Stored dataset items
= = =

-- ==== Sys2Proof/Laws/Index.lean ====
section
/-! SUPPORT. Bit indices: what the index maps of the functional definitions do to the bits of an index, to its block number
`k / 64` and to its position `k % 64`, and that they keep an index below `2^n`. -/

namespace Sys2Proof.Machine

theorem testBit_div64 (k m : Nat) : (k / 64).testBit m = k.testBit (m + 6) := by
  have h := Nat.testBit_div_two_pow k (i := m) (n := 6)
  simpa using h

theorem testBit_mod64 (k m : Nat) : (k % 64).testBit m = (decide (m < 6) && k.testBit m) := by
  have h := Nat.testBit_mod_two_pow k 6 m
  simpa using h

theorem testBit_of_lt_two_pow {k n m : Nat} (h : k < 2 ^ n) (hm : n ≤ m) : k.testBit m = false :=
  Nat.testBit_lt_two_pow (lt_of_lt_of_le h (Nat.pow_le_pow_right (by norm_num) hm))

/-- A number is below `2^n` when all its bits at and above `n` are 0. -/
theorem lt_two_pow_of_bits {k n : Nat} (h : ∀ m, n ≤ m → k.testBit m = false) : k < 2 ^ n :=
  Nat.lt_pow_two_of_testBit k h

/-- A number at or above `2^n` has a bit set at or above `n`. -/
theorem exists_bit_of_two_pow_le {k n : Nat} (h : 2 ^ n ≤ k) : ∃ m, n ≤ m ∧ k.testBit m = true := by
  by_contra hc
  push Not at hc
  have := lt_two_pow_of_bits (k := k) (n := n) (fun m hm => by simpa using hc m hm)
  omega

theorem testBit_idxClear (k i m : Nat) : (idxClear k i).testBit m = (k.testBit m && decide (m ≠ i)) := by
  simp only [idxClear, Nat.testBit_xor, Nat.testBit_and, Nat.testBit_two_pow]
  by_cases h : i = m <;> cases k.testBit m <;> simp [h, eq_comm]

theorem testBit_idxSet (k i m : Nat) : (idxSet k i).testBit m = (k.testBit m || decide (m = i)) := by
  simp only [idxSet, Nat.testBit_or, Nat.testBit_two_pow, eq_comm]

theorem testBit_idxFlip (k i m : Nat) : (idxFlip k i).testBit m = (k.testBit m ^^ decide (m = i)) := by
  simp only [idxFlip, Nat.testBit_xor, Nat.testBit_two_pow, eq_comm]

theorem testBit_idxExchange (k i j m : Nat) :
    (idxExchange k i j).testBit m = if m = i then k.testBit j else if m = j then k.testBit i else k.testBit m := by
  unfold idxExchange
  split
  · next h => split_ifs <;> simp_all
  · next h =>
    simp only [Nat.testBit_xor, Nat.testBit_two_pow]
    by_cases hi : m = i
    · subst hi
      have hij : ¬ j = m := by rintro rfl; simp at h
      revert h; cases k.testBit m <;> cases k.testBit j <;> simp [hij]
    · by_cases hj : m = j
      · subst hj
        have hi' : ¬ i = m := fun e => hi e.symm
        revert h; cases k.testBit m <;> cases k.testBit i <;> simp [hi, hi']
      · simp [hi, hj, Ne.symm hi, Ne.symm hj]

theorem idxExchange_comm (k i j : Nat) : idxExchange k i j = idxExchange k j i := by
  apply Nat.eq_of_testBit_eq
  intro m
  simp only [testBit_idxExchange]
  split_ifs <;> simp_all

theorem idxExchange_self (k i : Nat) : idxExchange k i i = k := by
  simp [idxExchange]

/-! ### The maps keep an index below `2^n`, and keep one at or above it there -/

/-- An index map that acts on the bits below `n` only: it neither brings an index across `2^n` nor lets one fall below. -/
structure Below (n : Nat) (g : Nat → Nat) : Prop where
  lt : ∀ k, k < 2 ^ n → g k < 2 ^ n
  ge : ∀ k, 2 ^ n ≤ k → 2 ^ n ≤ g k

theorem below_of_bits {n : Nat} {g : Nat → Nat} (h : ∀ k m, n ≤ m → (g k).testBit m = k.testBit m) : Below n g where
  lt k hk := lt_two_pow_of_bits fun m hm => by rw [h k m hm]; exact testBit_of_lt_two_pow hk hm
  ge k hk := by
    obtain ⟨m, hm, hb⟩ := exists_bit_of_two_pow_le hk
    exact Nat.le_trans (Nat.pow_le_pow_right (by norm_num) hm) (Nat.ge_two_pow_of_testBit (by rw [h k m hm]; exact hb))

theorem below_idxClear {n i : Nat} (hi : i < n) : Below n (fun k => idxClear k i) :=
  below_of_bits fun k m hm => by rw [testBit_idxClear]; simp; omega

theorem below_idxSet {n i : Nat} (hi : i < n) : Below n (fun k => idxSet k i) :=
  below_of_bits fun k m hm => by rw [testBit_idxSet]; simp; omega

theorem below_idxFlip {n i : Nat} (hi : i < n) : Below n (fun k => idxFlip k i) :=
  below_of_bits fun k m hm => by
    rw [testBit_idxFlip, decide_eq_false (show ¬ m = i by omega), Bool.xor_false]

theorem below_idxExchange {n i j : Nat} (hi : i < n) (hj : j < n) : Below n (fun k => idxExchange k i j) :=
  below_of_bits fun k m hm => by
    rw [testBit_idxExchange, if_neg (by omega), if_neg (by omega)]

/-! ### In-word maps: bits below 6 -/

/-- An index map that acts on the position inside a block only. -/
structure InWord (g : Nat → Nat) : Prop where
  div : ∀ k, g k / 64 = k / 64
  mod : ∀ k, g k % 64 = g (k % 64)

theorem inWord_of_bits {g : Nat → Nat} (h6 : ∀ k m, 6 ≤ m → (g k).testBit m = k.testBit m)
    (hl : ∀ k m, m < 6 → (g k).testBit m = (g (k % 64)).testBit m) : InWord g where
  div k := Nat.eq_of_testBit_eq fun m => by rw [testBit_div64, testBit_div64, h6 k _ (by omega)]
  mod k := Nat.eq_of_testBit_eq fun m => by
    rw [testBit_mod64]
    by_cases hm : m < 6
    · simp [hm, hl k m hm]
    · simp [hm, h6 (k % 64) m (by omega), testBit_mod64]

theorem inWord_idxClear {i : Nat} (hi : i < 6) : InWord (fun k => idxClear k i) :=
  inWord_of_bits (fun k m hm => by rw [testBit_idxClear]; simp; omega)
    (fun k m hm => by simp [testBit_idxClear, testBit_mod64, hm])

theorem inWord_idxSet {i : Nat} (hi : i < 6) : InWord (fun k => idxSet k i) :=
  inWord_of_bits (fun k m hm => by rw [testBit_idxSet]; simp; omega)
    (fun k m hm => by simp [testBit_idxSet, testBit_mod64, hm])

theorem inWord_idxFlip {i : Nat} (hi : i < 6) : InWord (fun k => idxFlip k i) :=
  inWord_of_bits
    (fun k m hm => by rw [testBit_idxFlip, decide_eq_false (show ¬ m = i by omega), Bool.xor_false])
    (fun k m hm => by simp [testBit_idxFlip, testBit_mod64, hm])

theorem inWord_idxExchange {i j : Nat} (hi : i < 6) (hj : j < 6) : InWord (fun k => idxExchange k i j) :=
  inWord_of_bits
    (fun k m hm => by rw [testBit_idxExchange, if_neg (by omega), if_neg (by omega)])
    (fun k m hm => by simp [testBit_idxExchange, testBit_mod64, hm, hi, hj])

/-! ### Block maps: the bits of the block number -/

theorem idxClear_div (k : Nat) {i : Nat} (hi : 6 ≤ i) : idxClear k i / 64 = idxClear (k / 64) (i - 6) :=
  Nat.eq_of_testBit_eq fun m => by
    simp only [testBit_div64, testBit_idxClear]
    congr 2
    exact propext ⟨fun h => by omega, fun h => by omega⟩

theorem idxClear_mod (k : Nat) {i : Nat} (hi : 6 ≤ i) : idxClear k i % 64 = k % 64 :=
  Nat.eq_of_testBit_eq fun m => by
    by_cases hm : m < 6
    · simp [testBit_mod64, testBit_idxClear, hm]; omega
    · simp [testBit_mod64, hm]

theorem idxSet_div (k : Nat) {i : Nat} (hi : 6 ≤ i) : idxSet k i / 64 = idxSet (k / 64) (i - 6) :=
  Nat.eq_of_testBit_eq fun m => by
    simp only [testBit_div64, testBit_idxSet]
    congr 2
    exact propext ⟨fun h => by omega, fun h => by omega⟩

theorem idxSet_mod (k : Nat) {i : Nat} (hi : 6 ≤ i) : idxSet k i % 64 = k % 64 :=
  Nat.eq_of_testBit_eq fun m => by
    by_cases hm : m < 6
    · simp [testBit_mod64, testBit_idxSet, hm]; omega
    · simp [testBit_mod64, hm]

theorem idxFlip_div (k : Nat) {i : Nat} (hi : 6 ≤ i) : idxFlip k i / 64 = idxFlip (k / 64) (i - 6) :=
  Nat.eq_of_testBit_eq fun m => by
    simp only [testBit_div64, testBit_idxFlip]
    congr 2
    exact propext ⟨fun h => by omega, fun h => by omega⟩

theorem idxFlip_mod (k : Nat) {i : Nat} (hi : 6 ≤ i) : idxFlip k i % 64 = k % 64 :=
  Nat.eq_of_testBit_eq fun m => by
    by_cases hm : m < 6
    · rw [testBit_mod64, testBit_mod64, testBit_idxFlip, decide_eq_false (show ¬ m = i by omega), Bool.xor_false]
    · simp [testBit_mod64, hm]

theorem idxExchange_div (k : Nat) {i j : Nat} (hi : 6 ≤ i) (hj : 6 ≤ j) :
    idxExchange k i j / 64 = idxExchange (k / 64) (i - 6) (j - 6) :=
  Nat.eq_of_testBit_eq fun m => by
    simp only [testBit_div64, testBit_idxExchange, Nat.sub_add_cancel hi, Nat.sub_add_cancel hj]
    by_cases h1 : m = i - 6
    · rw [if_pos (by omega), if_pos h1]
    · rw [if_neg (by omega), if_neg h1]
      by_cases h2 : m = j - 6
      · rw [if_pos (by omega), if_pos h2]
      · rw [if_neg (by omega), if_neg h2]

theorem idxExchange_mod (k : Nat) {i j : Nat} (hi : 6 ≤ i) (hj : 6 ≤ j) : idxExchange k i j % 64 = k % 64 :=
  Nat.eq_of_testBit_eq fun m => by
    by_cases hm : m < 6
    · rw [testBit_mod64, testBit_mod64, testBit_idxExchange, if_neg (by omega), if_neg (by omega)]
    · simp [testBit_mod64, hm]

/-- Numbers with no common bit are added by joining their bits. -/
theorem or_eq_add_of_disjoint {a b : Nat} (h : a &&& b = 0) : a ||| b = a + b := by
  have hlt : a + b < 2 ^ (a + b) := Nat.lt_two_pow_self
  have e := BitVec.add_eq_or_of_and_eq_zero (BitVec.ofNat (a + b) a) (BitVec.ofNat (a + b) b)
    (by rw [← BitVec.ofNat_and, h])
  have e' := congrArg BitVec.toNat e
  rw [← BitVec.ofNat_add, ← BitVec.ofNat_or, BitVec.toNat_ofNat, BitVec.toNat_ofNat, Nat.mod_eq_of_lt hlt,
    Nat.mod_eq_of_lt (Nat.or_lt_two_pow (by omega) (by omega))] at e'
  exact e'.symm

/-! ### A bit toggled by adding or subtracting its weight -/

theorem idxFlip_of_set {b m : Nat} (h : b.testBit m = true) : idxFlip b m = b - 2 ^ m := by
  have hle : 2 ^ m ≤ b := Nat.ge_two_pow_of_testBit h
  have key : idxFlip b m + 2 ^ m = b := by
    have hand : idxFlip b m &&& 2 ^ m = 0 := by
      apply Nat.eq_of_testBit_eq
      intro j
      simp only [Nat.testBit_and, testBit_idxFlip, Nat.testBit_two_pow, Nat.zero_testBit]
      by_cases hj : m = j
      · subst hj; simp [h]
      · simp [hj]
    rw [← or_eq_add_of_disjoint hand]
    apply Nat.eq_of_testBit_eq
    intro j
    simp only [Nat.testBit_or, testBit_idxFlip, Nat.testBit_two_pow]
    by_cases hj : m = j
    · subst hj; simp [h]
    · simp [hj, Ne.symm hj]
  omega

theorem idxFlip_of_clear {b m : Nat} (h : b.testBit m = false) : idxFlip b m = b + 2 ^ m := by
  have hand : b &&& 2 ^ m = 0 := by
    apply Nat.eq_of_testBit_eq
    intro j
    simp only [Nat.testBit_and, Nat.testBit_two_pow, Nat.zero_testBit]
    by_cases hj : m = j
    · subst hj; simp [h]
    · simp [hj]
  rw [← or_eq_add_of_disjoint hand]
  apply Nat.eq_of_testBit_eq
  intro j
  simp only [Nat.testBit_or, testBit_idxFlip, Nat.testBit_two_pow]
  by_cases hj : m = j
  · subst hj; simp [h]
  · simp [hj, Ne.symm hj]

theorem idxClear_eq (b m : Nat) : idxClear b m = if b.testBit m then b - 2 ^ m else b := by
  split
  · next h =>
    rw [← idxFlip_of_set h]
    apply Nat.eq_of_testBit_eq
    intro j
    rw [testBit_idxClear, testBit_idxFlip]
    by_cases hj : j = m
    · subst hj; simp [h]
    · simp [hj]
  · next h =>
    apply Nat.eq_of_testBit_eq
    intro j
    rw [testBit_idxClear]
    by_cases hj : j = m
    · subst hj; simp_all
    · simp [hj]

theorem idxSet_eq (b m : Nat) : idxSet b m = if b.testBit m then b else b + 2 ^ m := by
  split
  · next h =>
    apply Nat.eq_of_testBit_eq
    intro j
    rw [testBit_idxSet]
    by_cases hj : j = m
    · subst hj; simp [h]
    · simp [hj]
  · next h =>
    rw [← idxFlip_of_clear (by simpa using h)]
    apply Nat.eq_of_testBit_eq
    intro j
    rw [testBit_idxSet, testBit_idxFlip]
    by_cases hj : j = m
    · subst hj; simp_all
    · simp [hj]

theorem idxFlip_eq (b m : Nat) : idxFlip b m = if b.testBit m then b - 2 ^ m else b + 2 ^ m := by
  split
  · next h => exact idxFlip_of_set h
  · next h => exact idxFlip_of_clear (by simpa using h)

end Sys2Proof.Machine
end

= = =

● **TASK**
Please return the lines above that run from the line containing "obtain ⟨m, hm, hb⟩" to the line containing "inWord_of_bits (fun k m hm => by rw [testBit_idxSet];", inclusive, exactly and with no other lines.

● **ANSWER TO THIS PROBLEM**
    obtain ⟨m, hm, hb⟩ := exists_bit_of_two_pow_le hk
    exact Nat.le_trans (Nat.pow_le_pow_right (by norm_num) hm) (Nat.ge_two_pow_of_testBit (by rw [h k m hm]; exact hb))

theorem below_idxClear {n i : Nat} (hi : i < n) : Below n (fun k => idxClear k i) :=
  below_of_bits fun k m hm => by rw [testBit_idxClear]; simp; omega

theorem below_idxSet {n i : Nat} (hi : i < n) : Below n (fun k => idxSet k i) :=
  below_of_bits fun k m hm => by rw [testBit_idxSet]; simp; omega

theorem below_idxFlip {n i : Nat} (hi : i < n) : Below n (fun k => idxFlip k i) :=
  below_of_bits fun k m hm => by
    rw [testBit_idxFlip, decide_eq_false (show ¬ m = i by omega), Bool.xor_false]

theorem below_idxExchange {n i j : Nat} (hi : i < n) (hj : j < n) : Below n (fun k => idxExchange k i j) :=
  below_of_bits fun k m hm => by
    rw [testBit_idxExchange, if_neg (by omega), if_neg (by omega)]

/-! ### In-word maps: bits below 6 -/

/-- An index map that acts on the position inside a block only. -/
structure InWord (g : Nat → Nat) : Prop where
  div : ∀ k, g k / 64 = k / 64
  mod : ∀ k, g k % 64 = g (k % 64)

theorem inWord_of_bits {g : Nat → Nat} (h6 : ∀ k m, 6 ≤ m → (g k).testBit m = k.testBit m)
    (hl : ∀ k m, m < 6 → (g k).testBit m = (g (k % 64)).testBit m) : InWord g where
  div k := Nat.eq_of_testBit_eq fun m => by rw [testBit_div64, testBit_div64, h6 k _ (by omega)]
  mod k := Nat.eq_of_testBit_eq fun m => by
    rw [testBit_mod64]
    by_cases hm : m < 6
    · simp [hm, hl k m hm]
    · simp [hm, h6 (k % 64) m (by omega), testBit_mod64]

theorem inWord_idxClear {i : Nat} (hi : i < 6) : InWord (fun k => idxClear k i) :=
  inWord_of_bits (fun k m hm => by rw [testBit_idxClear]; simp; omega)
    (fun k m hm => by simp [testBit_idxClear, testBit_mod64, hm])

theorem inWord_idxSet {i : Nat} (hi : i < 6) : InWord (fun k => idxSet k i) :=
  inWord_of_bits (fun k m hm => by rw [testBit_idxSet]; simp; omega)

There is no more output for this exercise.